• SOURCE DATA
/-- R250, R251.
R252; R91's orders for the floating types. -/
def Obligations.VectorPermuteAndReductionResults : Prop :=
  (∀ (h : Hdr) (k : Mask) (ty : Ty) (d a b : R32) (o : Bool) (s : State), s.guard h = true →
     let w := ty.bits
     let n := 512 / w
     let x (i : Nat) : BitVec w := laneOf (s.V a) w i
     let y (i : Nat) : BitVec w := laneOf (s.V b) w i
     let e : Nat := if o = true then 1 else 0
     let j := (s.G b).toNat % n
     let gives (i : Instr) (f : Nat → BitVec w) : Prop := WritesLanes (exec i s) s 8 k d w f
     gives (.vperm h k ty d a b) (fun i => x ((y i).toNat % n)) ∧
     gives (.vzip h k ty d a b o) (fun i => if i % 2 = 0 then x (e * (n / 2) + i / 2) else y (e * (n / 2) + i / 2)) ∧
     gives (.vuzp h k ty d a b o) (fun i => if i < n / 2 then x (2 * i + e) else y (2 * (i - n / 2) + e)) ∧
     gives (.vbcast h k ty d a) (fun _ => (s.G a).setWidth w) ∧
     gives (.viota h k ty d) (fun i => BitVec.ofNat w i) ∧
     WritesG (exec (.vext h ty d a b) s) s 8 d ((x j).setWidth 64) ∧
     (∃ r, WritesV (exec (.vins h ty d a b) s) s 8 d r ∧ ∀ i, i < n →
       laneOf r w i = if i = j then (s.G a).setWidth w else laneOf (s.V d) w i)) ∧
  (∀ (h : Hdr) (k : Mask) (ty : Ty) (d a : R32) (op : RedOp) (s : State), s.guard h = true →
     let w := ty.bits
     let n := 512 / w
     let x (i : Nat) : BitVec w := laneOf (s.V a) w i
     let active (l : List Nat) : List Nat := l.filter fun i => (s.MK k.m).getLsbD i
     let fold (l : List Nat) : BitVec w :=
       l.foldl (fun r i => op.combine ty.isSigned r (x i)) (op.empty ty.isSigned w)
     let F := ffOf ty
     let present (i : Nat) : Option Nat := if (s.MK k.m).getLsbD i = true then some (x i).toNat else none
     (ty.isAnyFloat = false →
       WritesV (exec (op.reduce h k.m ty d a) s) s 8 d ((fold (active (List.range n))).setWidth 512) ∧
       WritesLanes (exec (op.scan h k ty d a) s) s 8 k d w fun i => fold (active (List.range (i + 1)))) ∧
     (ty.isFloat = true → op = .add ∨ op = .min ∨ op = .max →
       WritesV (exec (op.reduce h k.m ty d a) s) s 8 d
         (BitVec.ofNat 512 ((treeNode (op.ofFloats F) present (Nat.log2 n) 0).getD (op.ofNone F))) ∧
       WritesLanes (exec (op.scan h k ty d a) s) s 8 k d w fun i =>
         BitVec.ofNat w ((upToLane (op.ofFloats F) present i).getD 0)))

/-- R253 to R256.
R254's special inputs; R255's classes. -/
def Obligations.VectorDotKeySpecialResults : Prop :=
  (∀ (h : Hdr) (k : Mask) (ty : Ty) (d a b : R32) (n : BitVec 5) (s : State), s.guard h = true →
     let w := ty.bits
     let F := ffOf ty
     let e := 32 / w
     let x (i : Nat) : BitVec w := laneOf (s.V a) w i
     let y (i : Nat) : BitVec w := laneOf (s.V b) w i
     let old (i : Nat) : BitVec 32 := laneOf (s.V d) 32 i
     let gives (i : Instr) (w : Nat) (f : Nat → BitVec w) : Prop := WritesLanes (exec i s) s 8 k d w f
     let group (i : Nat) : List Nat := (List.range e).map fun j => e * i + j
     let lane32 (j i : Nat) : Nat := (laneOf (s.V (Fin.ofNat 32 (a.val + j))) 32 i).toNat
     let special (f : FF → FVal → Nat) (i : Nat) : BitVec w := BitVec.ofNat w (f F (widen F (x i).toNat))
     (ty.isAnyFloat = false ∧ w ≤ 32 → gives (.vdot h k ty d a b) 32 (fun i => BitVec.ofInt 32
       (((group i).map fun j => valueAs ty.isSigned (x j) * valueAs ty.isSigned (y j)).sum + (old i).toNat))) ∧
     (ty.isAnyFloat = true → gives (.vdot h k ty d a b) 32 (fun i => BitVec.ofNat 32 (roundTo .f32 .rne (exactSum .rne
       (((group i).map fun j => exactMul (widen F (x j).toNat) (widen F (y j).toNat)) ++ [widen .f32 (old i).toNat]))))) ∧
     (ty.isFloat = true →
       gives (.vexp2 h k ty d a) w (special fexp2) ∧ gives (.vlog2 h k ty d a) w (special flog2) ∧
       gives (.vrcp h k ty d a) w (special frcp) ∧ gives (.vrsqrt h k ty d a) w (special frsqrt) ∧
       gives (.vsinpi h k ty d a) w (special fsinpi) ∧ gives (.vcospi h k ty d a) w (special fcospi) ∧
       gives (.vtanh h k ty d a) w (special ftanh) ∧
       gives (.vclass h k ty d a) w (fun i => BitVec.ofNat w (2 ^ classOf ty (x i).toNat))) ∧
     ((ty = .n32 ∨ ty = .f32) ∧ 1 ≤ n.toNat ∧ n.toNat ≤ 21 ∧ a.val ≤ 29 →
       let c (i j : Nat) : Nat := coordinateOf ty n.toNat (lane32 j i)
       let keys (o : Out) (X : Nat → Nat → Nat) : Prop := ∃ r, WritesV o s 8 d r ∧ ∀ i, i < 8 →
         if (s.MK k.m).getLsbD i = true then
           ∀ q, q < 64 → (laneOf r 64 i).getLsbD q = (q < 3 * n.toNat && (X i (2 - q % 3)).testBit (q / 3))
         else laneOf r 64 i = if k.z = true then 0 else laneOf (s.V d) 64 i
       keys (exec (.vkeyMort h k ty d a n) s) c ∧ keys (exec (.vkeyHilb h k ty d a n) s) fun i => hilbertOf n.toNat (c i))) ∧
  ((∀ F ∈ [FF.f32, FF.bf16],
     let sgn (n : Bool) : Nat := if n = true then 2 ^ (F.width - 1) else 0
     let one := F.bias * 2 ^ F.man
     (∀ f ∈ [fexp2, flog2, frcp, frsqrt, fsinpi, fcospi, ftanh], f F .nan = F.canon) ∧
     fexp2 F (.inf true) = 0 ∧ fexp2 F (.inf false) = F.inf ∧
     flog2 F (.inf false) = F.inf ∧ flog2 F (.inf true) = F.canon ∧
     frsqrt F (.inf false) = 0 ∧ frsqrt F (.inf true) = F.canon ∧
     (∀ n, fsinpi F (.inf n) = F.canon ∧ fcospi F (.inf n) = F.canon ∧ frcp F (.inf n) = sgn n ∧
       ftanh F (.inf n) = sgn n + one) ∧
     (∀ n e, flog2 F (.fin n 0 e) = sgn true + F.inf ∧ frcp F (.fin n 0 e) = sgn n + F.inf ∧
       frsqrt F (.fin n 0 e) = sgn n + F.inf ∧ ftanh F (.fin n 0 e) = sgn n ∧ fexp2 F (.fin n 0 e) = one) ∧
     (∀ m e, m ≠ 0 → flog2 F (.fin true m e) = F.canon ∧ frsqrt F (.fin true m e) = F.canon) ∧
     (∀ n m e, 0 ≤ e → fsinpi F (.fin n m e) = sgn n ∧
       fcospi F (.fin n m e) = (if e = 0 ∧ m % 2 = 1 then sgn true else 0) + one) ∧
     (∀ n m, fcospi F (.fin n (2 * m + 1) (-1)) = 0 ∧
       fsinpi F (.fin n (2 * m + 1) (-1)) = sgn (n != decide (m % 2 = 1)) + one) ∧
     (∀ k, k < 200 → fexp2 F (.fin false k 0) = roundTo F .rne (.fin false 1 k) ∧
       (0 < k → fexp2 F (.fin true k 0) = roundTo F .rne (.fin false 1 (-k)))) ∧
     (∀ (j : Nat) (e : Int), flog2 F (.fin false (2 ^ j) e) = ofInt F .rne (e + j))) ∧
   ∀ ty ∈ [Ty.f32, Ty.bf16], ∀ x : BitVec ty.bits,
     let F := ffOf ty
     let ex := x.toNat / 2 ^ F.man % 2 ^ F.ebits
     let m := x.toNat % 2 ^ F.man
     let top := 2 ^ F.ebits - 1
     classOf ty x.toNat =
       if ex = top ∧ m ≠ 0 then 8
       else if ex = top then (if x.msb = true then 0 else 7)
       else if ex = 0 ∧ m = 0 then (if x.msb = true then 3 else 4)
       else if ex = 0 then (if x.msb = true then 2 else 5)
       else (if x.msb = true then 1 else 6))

• TASK DETAILS
Output exactly the leading lines of the data, up to and including the line marked by "(op : RedOp)".

• RESPONSE
/-- R250, R251.
R252; R91's orders for the floating types. -/
def Obligations.VectorPermuteAndReductionResults : Prop :=
  (∀ (h : Hdr) (k : Mask) (ty : Ty) (d a b : R32) (o : Bool) (s : State), s.guard h = true →
     let w := ty.bits
     let n := 512 / w
     let x (i : Nat) : BitVec w := laneOf (s.V a) w i
     let y (i : Nat) : BitVec w := laneOf (s.V b) w i
     let e : Nat := if o = true then 1 else 0
     let j := (s.G b).toNat % n
     let gives (i : Instr) (f : Nat → BitVec w) : Prop := WritesLanes (exec i s) s 8 k d w f
     gives (.vperm h k ty d a b) (fun i => x ((y i).toNat % n)) ∧
     gives (.vzip h k ty d a b o) (fun i => if i % 2 = 0 then x (e * (n / 2) + i / 2) else y (e * (n / 2) + i / 2)) ∧
     gives (.vuzp h k ty d a b o) (fun i => if i < n / 2 then x (2 * i + e) else y (2 * (i - n / 2) + e)) ∧
     gives (.vbcast h k ty d a) (fun _ => (s.G a).setWidth w) ∧
     gives (.viota h k ty d) (fun i => BitVec.ofNat w i) ∧
     WritesG (exec (.vext h ty d a b) s) s 8 d ((x j).setWidth 64) ∧
     (∃ r, WritesV (exec (.vins h ty d a b) s) s 8 d r ∧ ∀ i, i < n →
       laneOf r w i = if i = j then (s.G a).setWidth w else laneOf (s.V d) w i)) ∧
  (∀ (h : Hdr) (k : Mask) (ty : Ty) (d a : R32) (op : RedOp) (s : State), s.guard h = true →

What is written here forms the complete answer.